*** Records for processing ***

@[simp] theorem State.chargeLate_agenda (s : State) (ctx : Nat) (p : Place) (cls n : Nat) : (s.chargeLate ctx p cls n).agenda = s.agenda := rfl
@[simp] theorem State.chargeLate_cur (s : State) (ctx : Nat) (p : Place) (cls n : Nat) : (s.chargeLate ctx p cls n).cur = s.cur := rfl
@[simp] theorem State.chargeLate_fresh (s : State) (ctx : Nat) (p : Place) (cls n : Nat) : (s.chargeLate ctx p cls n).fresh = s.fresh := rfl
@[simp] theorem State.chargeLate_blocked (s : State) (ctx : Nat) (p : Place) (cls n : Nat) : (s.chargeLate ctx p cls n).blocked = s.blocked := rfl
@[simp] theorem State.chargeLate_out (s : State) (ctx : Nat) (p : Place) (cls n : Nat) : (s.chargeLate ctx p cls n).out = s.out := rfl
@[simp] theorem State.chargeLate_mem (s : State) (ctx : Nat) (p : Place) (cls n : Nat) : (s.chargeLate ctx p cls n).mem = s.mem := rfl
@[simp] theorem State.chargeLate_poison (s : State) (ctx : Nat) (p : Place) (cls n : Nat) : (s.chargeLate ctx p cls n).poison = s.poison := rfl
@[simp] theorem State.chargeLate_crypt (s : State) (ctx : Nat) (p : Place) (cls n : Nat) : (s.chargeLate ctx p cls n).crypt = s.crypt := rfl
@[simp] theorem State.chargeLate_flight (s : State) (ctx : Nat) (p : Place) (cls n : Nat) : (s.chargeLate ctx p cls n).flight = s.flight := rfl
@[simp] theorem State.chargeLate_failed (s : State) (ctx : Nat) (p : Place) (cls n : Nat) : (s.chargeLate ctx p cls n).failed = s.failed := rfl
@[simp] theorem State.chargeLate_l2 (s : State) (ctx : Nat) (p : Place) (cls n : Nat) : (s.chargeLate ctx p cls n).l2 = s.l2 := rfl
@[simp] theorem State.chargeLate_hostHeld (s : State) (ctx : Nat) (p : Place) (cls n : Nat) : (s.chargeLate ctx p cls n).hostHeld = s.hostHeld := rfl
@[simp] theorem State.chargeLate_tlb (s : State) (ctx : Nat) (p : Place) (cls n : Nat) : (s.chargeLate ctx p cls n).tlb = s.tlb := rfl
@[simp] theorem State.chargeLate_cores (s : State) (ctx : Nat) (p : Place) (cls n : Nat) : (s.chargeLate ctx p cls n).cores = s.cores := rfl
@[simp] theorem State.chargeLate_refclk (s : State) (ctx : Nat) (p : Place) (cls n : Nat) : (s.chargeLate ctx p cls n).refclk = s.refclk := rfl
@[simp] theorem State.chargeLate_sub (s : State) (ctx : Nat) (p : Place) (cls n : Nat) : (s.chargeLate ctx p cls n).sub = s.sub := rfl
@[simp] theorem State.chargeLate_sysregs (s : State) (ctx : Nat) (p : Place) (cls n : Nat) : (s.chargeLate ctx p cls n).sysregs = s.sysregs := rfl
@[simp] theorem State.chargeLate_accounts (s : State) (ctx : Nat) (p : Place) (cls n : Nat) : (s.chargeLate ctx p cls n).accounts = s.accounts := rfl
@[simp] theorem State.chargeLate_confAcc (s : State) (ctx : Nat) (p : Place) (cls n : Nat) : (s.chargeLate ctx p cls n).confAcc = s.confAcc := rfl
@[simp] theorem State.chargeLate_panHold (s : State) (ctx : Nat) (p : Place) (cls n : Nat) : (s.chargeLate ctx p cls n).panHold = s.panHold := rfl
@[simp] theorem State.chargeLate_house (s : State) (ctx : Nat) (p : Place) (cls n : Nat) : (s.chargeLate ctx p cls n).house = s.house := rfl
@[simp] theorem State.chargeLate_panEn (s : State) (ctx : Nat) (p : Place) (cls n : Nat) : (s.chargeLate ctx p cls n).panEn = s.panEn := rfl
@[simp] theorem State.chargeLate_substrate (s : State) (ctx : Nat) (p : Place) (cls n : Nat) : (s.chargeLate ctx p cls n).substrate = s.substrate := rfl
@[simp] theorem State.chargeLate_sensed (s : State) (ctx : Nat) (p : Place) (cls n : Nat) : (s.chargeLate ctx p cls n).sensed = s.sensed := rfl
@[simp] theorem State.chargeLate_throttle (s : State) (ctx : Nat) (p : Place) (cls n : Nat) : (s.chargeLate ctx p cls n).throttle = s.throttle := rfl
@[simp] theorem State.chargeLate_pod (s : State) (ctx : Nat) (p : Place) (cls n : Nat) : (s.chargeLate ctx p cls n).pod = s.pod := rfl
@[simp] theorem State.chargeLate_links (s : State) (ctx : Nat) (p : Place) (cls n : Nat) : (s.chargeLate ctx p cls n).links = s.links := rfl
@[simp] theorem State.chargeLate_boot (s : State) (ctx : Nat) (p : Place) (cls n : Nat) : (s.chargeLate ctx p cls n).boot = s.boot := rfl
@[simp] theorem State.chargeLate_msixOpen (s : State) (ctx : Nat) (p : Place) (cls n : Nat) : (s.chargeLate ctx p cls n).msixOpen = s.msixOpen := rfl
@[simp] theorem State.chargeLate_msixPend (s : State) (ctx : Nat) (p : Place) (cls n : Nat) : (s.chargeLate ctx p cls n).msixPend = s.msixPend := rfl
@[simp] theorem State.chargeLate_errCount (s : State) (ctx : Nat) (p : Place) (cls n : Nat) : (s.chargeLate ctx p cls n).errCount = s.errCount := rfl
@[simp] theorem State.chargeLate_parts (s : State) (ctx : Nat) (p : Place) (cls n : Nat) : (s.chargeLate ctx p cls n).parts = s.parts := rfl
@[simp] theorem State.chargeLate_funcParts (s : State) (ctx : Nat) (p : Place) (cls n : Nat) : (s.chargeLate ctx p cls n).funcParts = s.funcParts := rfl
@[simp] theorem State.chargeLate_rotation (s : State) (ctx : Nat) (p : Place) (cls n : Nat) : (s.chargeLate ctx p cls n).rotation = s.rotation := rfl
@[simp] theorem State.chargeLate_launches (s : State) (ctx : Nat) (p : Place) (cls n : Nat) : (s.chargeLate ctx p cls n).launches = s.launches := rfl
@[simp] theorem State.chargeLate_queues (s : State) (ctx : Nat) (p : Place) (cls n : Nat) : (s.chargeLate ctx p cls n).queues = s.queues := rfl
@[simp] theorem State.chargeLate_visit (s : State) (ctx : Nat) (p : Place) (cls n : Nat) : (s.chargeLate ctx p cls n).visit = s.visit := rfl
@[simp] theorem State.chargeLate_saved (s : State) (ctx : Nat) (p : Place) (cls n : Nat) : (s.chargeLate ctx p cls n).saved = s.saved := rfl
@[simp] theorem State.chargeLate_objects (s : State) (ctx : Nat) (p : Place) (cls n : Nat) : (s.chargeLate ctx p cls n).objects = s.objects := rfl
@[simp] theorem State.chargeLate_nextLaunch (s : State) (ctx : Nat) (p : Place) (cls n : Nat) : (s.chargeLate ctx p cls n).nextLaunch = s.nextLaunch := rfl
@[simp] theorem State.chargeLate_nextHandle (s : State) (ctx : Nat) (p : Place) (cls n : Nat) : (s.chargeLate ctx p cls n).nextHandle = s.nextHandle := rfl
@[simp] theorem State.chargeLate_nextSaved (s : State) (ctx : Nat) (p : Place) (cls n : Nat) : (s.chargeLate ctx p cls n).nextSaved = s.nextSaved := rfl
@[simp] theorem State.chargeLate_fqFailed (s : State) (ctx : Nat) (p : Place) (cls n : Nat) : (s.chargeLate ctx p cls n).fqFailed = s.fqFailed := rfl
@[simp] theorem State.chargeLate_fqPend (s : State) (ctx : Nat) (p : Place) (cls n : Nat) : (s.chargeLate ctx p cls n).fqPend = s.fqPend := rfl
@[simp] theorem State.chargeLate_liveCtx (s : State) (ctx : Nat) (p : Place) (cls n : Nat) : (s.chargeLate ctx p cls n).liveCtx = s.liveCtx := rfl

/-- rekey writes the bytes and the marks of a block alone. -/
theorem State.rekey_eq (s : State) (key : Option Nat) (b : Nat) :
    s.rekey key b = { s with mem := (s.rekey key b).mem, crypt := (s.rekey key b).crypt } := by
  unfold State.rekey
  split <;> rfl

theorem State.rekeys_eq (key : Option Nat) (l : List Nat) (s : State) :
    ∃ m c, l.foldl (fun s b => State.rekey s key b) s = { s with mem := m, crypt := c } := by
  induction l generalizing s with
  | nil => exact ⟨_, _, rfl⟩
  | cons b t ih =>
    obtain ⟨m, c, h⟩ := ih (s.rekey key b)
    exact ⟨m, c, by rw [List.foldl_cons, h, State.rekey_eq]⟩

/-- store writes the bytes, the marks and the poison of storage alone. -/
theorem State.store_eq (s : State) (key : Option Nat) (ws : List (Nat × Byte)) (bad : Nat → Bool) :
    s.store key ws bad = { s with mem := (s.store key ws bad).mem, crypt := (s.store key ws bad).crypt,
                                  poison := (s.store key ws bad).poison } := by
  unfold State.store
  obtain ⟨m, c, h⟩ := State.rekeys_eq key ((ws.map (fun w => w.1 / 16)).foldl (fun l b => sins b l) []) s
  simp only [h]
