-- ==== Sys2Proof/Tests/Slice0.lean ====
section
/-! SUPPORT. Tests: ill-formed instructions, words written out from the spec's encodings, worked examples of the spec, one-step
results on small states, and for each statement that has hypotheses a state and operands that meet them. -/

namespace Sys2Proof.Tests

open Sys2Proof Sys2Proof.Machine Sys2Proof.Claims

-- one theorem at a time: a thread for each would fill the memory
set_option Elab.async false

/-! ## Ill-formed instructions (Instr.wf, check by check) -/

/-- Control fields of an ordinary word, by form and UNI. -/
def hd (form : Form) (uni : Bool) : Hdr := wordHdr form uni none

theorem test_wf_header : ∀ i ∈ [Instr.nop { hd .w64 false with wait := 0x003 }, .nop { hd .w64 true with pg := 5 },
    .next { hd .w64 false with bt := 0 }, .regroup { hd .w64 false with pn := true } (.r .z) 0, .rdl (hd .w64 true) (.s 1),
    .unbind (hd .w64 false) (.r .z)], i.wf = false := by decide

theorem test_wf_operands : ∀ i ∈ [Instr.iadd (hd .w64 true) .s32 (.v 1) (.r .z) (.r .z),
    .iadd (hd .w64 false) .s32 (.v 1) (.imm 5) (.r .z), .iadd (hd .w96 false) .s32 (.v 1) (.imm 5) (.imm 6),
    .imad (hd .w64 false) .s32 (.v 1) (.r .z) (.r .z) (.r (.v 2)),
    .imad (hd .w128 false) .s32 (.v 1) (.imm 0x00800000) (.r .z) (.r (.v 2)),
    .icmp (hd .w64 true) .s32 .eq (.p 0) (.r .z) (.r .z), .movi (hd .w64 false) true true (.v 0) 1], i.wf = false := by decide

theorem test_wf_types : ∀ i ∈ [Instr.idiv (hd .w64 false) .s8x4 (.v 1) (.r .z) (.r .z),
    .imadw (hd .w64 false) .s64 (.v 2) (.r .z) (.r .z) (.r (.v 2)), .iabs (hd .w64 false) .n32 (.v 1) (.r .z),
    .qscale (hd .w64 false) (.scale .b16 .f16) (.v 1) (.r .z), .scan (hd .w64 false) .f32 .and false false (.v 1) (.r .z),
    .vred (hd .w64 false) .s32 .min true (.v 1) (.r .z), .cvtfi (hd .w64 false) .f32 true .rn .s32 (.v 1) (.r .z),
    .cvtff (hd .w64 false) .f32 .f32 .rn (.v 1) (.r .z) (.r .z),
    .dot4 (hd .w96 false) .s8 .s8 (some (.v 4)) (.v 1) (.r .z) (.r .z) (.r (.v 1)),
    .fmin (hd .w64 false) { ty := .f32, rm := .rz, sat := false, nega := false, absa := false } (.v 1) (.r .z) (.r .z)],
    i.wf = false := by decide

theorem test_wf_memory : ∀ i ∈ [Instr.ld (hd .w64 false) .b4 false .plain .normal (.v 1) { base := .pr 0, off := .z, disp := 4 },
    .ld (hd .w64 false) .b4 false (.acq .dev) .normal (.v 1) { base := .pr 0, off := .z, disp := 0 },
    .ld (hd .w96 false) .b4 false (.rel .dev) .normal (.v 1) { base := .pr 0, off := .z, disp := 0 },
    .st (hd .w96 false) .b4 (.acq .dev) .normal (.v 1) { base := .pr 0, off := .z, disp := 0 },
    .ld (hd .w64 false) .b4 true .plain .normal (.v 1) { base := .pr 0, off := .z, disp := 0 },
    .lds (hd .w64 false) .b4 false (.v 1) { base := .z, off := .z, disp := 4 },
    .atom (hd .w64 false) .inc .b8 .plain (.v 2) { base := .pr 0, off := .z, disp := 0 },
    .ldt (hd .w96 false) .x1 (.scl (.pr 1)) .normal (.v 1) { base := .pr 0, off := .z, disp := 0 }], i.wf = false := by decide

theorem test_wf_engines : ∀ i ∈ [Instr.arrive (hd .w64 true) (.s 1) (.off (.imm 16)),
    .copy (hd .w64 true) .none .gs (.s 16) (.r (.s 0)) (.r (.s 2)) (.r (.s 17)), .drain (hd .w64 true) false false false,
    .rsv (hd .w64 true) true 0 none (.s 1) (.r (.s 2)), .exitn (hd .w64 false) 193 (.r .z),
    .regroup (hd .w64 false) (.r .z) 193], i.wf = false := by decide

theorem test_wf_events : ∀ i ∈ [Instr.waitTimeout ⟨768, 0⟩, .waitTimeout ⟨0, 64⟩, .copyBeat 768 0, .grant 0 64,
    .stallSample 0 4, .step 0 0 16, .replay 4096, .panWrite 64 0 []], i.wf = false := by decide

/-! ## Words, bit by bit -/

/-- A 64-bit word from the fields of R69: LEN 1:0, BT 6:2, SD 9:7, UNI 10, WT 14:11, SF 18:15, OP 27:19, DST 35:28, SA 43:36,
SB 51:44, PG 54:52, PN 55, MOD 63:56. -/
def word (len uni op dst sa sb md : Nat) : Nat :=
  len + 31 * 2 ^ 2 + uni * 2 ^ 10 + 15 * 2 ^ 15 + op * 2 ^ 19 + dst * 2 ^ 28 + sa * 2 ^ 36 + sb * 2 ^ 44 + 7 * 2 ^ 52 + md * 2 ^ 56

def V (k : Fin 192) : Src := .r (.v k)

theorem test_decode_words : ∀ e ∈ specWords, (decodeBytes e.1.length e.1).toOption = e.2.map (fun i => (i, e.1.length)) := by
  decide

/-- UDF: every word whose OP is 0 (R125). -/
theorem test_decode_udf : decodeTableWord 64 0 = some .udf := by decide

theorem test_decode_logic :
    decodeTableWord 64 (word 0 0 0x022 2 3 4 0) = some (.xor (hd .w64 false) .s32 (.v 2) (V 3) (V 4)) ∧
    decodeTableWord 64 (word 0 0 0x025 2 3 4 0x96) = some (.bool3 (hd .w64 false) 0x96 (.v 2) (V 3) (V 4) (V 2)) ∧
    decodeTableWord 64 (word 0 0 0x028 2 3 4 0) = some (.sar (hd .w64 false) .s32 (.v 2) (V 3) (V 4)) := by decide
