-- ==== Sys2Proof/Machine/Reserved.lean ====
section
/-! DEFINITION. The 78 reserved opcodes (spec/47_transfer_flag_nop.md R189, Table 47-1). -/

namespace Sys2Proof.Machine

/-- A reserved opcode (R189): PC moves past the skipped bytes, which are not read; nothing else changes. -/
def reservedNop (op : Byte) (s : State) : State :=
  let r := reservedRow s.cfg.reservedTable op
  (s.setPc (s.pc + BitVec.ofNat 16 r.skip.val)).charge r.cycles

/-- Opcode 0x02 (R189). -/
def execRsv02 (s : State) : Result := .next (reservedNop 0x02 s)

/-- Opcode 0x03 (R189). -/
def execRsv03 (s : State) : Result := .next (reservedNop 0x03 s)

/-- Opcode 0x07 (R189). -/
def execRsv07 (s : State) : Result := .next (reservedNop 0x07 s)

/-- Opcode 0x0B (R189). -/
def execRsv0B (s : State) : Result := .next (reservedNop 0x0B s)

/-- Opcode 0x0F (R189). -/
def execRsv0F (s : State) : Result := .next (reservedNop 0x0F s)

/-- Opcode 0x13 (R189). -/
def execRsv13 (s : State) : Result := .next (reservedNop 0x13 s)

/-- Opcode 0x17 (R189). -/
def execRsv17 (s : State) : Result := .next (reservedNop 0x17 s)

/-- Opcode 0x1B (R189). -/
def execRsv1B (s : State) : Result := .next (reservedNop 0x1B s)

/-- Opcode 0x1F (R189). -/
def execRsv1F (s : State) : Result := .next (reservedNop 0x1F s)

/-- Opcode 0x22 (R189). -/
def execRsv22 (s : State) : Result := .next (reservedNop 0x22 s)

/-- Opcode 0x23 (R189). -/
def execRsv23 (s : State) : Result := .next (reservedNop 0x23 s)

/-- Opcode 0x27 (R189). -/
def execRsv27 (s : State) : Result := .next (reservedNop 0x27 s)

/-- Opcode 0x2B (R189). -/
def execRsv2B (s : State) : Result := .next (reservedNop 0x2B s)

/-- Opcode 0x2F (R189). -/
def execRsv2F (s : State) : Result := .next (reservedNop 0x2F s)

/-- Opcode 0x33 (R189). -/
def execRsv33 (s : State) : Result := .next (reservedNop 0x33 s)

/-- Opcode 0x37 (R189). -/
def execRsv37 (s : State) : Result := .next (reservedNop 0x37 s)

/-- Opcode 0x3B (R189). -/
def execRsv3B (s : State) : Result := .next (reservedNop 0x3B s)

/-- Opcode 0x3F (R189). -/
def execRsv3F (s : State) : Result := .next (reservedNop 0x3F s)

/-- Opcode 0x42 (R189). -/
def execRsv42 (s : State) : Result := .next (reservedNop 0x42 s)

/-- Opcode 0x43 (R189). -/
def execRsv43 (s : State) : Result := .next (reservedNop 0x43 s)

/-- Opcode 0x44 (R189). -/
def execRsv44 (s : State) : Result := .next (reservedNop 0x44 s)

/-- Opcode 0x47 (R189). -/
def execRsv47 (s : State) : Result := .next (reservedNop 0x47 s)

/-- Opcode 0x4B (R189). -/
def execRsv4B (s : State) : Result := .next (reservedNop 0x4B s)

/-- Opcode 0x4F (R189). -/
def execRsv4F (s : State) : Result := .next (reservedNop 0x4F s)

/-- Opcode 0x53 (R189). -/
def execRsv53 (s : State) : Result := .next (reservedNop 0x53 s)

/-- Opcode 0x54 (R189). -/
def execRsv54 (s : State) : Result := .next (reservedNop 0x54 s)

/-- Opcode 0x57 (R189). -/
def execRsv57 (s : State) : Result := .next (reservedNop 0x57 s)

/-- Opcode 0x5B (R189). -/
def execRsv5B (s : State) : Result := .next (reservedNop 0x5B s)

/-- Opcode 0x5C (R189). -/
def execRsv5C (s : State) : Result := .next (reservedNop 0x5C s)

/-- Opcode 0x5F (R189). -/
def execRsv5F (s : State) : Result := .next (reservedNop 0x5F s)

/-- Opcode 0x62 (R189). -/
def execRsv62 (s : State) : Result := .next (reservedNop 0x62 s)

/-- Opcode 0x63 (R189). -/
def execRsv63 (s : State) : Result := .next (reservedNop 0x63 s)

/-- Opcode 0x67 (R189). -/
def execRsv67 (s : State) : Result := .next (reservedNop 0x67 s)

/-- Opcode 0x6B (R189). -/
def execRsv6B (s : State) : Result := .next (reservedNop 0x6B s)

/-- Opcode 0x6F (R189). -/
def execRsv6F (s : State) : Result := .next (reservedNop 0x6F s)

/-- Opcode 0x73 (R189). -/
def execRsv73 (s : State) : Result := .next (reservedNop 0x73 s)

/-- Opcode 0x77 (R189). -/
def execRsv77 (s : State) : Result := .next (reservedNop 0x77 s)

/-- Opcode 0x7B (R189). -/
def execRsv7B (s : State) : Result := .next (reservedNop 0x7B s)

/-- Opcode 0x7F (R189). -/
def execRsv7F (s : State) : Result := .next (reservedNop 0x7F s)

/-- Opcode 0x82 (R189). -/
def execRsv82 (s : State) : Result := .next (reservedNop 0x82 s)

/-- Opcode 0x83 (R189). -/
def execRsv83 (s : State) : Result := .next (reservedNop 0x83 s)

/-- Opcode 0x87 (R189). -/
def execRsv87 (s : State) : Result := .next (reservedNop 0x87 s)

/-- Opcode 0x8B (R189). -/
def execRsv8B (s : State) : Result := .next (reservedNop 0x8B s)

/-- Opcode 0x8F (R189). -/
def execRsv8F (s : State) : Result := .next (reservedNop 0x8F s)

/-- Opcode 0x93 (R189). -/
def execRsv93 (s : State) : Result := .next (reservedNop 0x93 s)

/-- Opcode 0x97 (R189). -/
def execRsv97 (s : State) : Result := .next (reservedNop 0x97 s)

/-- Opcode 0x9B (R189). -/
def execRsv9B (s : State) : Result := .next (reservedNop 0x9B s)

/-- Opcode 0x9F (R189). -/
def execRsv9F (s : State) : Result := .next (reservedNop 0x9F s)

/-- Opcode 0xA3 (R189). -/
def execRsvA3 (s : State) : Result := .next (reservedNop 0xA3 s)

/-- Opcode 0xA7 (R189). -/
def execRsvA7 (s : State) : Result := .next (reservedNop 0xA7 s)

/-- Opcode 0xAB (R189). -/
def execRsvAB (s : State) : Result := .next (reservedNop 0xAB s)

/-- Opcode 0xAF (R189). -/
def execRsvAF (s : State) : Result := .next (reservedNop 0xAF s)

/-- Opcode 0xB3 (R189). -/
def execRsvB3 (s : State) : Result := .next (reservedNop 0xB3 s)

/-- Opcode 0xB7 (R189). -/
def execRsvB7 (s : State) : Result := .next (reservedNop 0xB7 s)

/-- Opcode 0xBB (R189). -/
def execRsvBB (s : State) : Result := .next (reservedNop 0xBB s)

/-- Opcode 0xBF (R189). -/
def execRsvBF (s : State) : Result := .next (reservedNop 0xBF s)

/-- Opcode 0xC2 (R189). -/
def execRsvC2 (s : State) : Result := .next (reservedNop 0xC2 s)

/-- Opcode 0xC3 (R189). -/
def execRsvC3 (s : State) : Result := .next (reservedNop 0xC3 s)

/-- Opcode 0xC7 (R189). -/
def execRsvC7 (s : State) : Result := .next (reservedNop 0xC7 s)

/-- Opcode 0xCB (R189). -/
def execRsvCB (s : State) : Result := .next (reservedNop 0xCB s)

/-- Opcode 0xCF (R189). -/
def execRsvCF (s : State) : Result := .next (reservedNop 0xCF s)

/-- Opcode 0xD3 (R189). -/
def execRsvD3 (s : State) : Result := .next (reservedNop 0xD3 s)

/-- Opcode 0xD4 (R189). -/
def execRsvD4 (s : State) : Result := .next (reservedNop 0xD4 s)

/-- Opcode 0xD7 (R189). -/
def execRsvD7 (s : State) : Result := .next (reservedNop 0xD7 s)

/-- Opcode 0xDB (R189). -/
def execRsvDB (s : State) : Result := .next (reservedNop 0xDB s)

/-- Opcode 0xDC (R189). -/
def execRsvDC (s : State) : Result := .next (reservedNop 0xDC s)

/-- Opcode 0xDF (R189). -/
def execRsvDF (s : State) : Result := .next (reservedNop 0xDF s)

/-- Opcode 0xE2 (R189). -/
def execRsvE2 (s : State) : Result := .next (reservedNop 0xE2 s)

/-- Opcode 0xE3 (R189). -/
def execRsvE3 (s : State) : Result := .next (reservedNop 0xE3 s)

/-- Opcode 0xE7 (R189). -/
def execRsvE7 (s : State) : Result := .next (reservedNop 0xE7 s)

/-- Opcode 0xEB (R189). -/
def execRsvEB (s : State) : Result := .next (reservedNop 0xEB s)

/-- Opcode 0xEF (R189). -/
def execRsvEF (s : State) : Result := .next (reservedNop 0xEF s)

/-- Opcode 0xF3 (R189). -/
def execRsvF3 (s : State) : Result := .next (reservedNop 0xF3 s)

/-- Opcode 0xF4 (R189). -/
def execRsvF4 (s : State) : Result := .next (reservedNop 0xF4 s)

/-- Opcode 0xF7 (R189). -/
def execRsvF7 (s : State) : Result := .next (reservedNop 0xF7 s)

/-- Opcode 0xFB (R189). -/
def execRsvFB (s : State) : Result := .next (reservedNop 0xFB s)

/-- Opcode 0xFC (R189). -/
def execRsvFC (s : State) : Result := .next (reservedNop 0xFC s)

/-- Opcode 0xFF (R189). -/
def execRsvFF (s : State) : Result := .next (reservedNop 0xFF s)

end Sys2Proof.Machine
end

***

About this task:
Look above for the line with "def execRsv2B (s" and the line with "0x37 (R189). -/", and reproduce exactly those two lines plus every line between, nothing more.

Solution to this task:
def execRsv2B (s : State) : Result := .next (reservedNop 0x2B s)

/-- Opcode 0x2F (R189). -/
def execRsv2F (s : State) : Result := .next (reservedNop 0x2F s)

/-- Opcode 0x33 (R189). -/
def execRsv33 (s : State) : Result := .next (reservedNop 0x33 s)

/-- Opcode 0x37 (R189). -/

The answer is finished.